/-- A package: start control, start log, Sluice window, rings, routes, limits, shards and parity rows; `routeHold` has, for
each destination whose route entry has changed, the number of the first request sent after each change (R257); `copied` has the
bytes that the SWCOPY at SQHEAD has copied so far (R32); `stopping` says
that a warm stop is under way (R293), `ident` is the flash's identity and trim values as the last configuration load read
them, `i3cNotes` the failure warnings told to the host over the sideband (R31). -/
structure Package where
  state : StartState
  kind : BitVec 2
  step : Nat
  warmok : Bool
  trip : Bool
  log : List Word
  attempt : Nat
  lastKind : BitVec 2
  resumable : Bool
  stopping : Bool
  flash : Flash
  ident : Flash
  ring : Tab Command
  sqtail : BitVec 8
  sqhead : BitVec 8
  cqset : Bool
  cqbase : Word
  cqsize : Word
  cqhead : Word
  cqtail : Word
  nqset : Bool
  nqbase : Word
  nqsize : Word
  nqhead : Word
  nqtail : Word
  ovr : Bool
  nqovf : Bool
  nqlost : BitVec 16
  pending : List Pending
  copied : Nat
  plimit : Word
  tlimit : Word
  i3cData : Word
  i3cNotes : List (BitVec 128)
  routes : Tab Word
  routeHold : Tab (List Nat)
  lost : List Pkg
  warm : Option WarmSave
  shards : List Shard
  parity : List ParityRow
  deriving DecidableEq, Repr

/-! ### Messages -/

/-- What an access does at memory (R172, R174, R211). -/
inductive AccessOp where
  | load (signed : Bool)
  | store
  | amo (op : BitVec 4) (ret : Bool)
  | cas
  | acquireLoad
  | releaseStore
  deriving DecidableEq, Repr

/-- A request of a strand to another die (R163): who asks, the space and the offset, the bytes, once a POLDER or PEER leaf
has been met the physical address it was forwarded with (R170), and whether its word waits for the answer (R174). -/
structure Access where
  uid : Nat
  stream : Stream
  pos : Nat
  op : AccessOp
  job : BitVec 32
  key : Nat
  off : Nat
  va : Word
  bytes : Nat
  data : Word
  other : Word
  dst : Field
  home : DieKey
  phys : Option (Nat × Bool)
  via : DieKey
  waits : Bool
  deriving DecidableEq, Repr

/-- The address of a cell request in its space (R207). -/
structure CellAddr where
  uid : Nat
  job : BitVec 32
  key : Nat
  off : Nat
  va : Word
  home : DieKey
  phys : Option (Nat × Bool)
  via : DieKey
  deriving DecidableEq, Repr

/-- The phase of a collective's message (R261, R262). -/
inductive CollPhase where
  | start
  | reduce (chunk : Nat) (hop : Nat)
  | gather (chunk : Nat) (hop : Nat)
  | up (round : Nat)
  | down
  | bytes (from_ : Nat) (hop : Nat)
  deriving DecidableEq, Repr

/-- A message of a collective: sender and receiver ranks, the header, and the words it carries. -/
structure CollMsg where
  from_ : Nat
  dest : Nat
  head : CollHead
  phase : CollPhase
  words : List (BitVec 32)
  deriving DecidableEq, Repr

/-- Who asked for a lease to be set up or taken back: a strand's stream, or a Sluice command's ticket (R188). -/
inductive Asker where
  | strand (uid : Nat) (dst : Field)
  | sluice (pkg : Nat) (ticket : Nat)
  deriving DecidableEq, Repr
____________________
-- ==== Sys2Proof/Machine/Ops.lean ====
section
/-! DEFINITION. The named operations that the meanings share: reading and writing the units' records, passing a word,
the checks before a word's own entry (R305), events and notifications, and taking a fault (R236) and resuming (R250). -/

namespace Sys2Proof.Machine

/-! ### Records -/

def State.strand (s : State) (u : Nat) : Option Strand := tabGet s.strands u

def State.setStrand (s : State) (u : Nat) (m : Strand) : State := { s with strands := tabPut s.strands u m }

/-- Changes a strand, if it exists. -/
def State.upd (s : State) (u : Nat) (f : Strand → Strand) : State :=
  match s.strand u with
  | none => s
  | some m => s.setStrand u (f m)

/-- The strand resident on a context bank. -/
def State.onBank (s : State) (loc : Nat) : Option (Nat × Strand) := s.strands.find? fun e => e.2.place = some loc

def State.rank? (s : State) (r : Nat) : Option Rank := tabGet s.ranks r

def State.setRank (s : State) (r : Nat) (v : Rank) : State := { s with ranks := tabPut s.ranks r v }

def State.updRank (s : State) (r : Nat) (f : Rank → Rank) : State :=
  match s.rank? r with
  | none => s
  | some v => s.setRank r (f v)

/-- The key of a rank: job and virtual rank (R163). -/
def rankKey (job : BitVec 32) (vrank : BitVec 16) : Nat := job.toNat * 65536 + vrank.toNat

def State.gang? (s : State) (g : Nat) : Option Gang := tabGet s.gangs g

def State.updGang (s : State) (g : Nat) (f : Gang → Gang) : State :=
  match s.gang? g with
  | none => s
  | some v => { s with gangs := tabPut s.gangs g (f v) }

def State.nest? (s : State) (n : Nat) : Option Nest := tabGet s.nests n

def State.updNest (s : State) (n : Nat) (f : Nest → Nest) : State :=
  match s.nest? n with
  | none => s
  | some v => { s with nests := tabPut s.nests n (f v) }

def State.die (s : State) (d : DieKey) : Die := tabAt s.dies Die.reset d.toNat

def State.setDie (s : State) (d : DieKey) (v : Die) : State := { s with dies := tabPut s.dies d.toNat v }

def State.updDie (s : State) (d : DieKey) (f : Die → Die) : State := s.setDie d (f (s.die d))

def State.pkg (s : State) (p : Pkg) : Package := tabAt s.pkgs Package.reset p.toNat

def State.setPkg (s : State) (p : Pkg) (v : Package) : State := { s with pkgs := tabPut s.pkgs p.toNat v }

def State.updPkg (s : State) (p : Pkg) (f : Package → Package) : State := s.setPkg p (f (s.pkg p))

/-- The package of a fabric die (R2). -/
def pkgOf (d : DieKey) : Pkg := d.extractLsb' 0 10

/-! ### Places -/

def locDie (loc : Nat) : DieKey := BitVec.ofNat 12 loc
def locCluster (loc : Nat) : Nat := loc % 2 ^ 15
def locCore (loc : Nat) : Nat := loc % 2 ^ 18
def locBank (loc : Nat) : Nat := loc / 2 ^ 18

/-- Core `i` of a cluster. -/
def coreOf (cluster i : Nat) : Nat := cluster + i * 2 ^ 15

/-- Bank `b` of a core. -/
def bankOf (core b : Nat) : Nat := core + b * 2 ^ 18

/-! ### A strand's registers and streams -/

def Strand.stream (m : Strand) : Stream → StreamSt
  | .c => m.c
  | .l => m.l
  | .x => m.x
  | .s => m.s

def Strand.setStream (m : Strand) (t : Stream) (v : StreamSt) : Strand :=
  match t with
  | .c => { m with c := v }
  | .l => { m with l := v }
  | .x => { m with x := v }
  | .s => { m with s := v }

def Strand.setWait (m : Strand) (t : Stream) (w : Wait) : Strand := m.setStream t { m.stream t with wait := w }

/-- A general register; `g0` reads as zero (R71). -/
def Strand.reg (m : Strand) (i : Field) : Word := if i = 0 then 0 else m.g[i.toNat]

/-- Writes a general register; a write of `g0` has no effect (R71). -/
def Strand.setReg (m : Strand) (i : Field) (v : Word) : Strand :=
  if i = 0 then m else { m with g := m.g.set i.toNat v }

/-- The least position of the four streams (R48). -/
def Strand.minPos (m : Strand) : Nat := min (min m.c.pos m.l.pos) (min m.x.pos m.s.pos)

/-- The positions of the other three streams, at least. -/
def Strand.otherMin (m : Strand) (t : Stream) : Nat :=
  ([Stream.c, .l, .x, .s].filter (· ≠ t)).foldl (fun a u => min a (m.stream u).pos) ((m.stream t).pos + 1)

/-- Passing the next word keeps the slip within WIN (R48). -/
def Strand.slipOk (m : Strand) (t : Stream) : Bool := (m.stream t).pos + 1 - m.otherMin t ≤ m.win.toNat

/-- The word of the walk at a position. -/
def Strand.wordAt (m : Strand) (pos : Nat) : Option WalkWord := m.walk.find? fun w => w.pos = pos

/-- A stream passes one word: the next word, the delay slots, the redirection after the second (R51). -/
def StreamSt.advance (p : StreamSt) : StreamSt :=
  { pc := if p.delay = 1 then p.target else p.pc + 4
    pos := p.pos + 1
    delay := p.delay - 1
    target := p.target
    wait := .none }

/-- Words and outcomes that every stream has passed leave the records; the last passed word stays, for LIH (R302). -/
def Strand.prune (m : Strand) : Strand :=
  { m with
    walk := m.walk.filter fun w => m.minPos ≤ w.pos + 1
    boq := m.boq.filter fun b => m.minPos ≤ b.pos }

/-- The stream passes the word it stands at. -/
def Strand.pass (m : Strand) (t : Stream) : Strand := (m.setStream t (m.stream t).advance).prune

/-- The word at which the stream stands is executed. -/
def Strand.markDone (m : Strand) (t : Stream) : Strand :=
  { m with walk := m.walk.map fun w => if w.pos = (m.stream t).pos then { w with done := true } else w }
____________________
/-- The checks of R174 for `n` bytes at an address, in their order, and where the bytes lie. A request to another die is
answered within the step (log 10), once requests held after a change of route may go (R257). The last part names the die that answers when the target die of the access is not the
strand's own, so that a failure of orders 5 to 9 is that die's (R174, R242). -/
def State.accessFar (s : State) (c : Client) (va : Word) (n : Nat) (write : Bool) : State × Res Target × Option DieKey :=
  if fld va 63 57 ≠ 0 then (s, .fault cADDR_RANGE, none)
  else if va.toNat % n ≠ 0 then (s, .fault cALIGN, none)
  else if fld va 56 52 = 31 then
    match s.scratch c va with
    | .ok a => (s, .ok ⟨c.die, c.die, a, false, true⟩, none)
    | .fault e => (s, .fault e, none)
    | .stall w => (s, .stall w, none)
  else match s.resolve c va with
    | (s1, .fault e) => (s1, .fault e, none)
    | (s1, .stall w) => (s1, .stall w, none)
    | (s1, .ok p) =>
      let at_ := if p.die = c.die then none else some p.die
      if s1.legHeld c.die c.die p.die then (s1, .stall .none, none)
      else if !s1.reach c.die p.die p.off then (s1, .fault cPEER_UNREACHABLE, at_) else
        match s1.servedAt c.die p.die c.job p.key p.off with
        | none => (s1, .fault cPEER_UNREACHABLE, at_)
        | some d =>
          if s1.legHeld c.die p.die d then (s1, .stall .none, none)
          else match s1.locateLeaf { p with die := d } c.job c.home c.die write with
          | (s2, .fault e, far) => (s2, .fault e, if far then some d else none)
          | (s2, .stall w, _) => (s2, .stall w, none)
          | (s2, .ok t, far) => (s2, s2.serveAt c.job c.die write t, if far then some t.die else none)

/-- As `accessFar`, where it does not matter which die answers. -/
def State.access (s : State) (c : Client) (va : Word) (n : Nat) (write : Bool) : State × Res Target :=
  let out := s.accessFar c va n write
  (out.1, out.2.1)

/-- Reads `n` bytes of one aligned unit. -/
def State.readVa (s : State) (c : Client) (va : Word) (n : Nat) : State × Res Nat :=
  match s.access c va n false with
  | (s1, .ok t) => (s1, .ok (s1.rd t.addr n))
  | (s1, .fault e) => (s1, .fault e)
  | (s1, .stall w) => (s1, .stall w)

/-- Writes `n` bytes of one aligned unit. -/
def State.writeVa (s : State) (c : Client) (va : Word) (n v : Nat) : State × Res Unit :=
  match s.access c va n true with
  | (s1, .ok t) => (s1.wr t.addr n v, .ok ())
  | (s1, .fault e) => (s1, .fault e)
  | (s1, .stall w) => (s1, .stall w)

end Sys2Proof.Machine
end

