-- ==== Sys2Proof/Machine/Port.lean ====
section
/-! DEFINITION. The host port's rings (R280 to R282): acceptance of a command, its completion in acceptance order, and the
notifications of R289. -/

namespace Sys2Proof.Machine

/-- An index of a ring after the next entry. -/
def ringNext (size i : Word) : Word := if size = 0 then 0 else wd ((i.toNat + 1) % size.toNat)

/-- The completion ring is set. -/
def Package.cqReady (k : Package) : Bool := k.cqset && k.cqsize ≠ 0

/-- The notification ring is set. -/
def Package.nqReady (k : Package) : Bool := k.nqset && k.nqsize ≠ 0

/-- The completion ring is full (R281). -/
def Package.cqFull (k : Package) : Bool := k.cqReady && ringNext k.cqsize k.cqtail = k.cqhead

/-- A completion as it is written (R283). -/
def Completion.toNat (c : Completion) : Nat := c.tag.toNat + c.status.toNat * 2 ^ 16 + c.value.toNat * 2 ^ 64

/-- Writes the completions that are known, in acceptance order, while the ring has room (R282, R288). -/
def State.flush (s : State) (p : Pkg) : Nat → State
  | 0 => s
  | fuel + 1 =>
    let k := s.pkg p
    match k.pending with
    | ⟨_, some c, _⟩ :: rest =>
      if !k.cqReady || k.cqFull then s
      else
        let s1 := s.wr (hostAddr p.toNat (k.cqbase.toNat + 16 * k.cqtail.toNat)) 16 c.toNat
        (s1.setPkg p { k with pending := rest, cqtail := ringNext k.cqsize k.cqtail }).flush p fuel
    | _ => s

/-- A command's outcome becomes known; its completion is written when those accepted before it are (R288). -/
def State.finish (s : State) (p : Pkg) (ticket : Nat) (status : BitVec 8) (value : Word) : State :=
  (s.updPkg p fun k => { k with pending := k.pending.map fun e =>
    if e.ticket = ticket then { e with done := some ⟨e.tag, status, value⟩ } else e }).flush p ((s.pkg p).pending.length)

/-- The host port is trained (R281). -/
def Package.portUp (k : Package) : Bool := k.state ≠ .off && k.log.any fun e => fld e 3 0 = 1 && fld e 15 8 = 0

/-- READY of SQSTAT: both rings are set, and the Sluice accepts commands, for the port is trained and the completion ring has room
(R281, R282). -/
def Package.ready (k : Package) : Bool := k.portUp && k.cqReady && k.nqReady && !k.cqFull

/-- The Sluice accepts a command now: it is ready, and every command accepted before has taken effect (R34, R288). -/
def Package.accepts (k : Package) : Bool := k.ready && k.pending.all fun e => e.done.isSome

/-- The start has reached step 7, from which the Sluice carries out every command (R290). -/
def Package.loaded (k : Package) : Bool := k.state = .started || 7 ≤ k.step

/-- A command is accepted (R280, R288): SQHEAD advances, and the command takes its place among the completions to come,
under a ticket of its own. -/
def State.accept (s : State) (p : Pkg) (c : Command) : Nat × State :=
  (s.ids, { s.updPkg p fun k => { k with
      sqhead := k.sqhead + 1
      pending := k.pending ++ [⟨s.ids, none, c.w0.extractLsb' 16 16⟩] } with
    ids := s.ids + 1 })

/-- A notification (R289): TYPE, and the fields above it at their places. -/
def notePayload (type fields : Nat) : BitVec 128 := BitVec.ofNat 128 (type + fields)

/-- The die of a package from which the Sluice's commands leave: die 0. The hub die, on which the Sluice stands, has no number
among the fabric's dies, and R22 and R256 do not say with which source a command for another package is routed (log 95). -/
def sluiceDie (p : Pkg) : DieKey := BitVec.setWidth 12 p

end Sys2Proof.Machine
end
____________________
> _Work to complete_
Look above for the line with "fuel + 1 =>" and the line with "let s1 := s.wr", and reproduce exactly those two lines plus every line between, nothing more.

> _Output of the exercise_
  | fuel + 1 =>
    let k := s.pkg p
    match k.pending with
    | ⟨_, some c, _⟩ :: rest =>
      if !k.cqReady || k.cqFull then s
      else
        let s1 := s.wr (hostAddr p.toNat (k.cqbase.toNat + 16 * k.cqtail.toNat)) 16 c.toNat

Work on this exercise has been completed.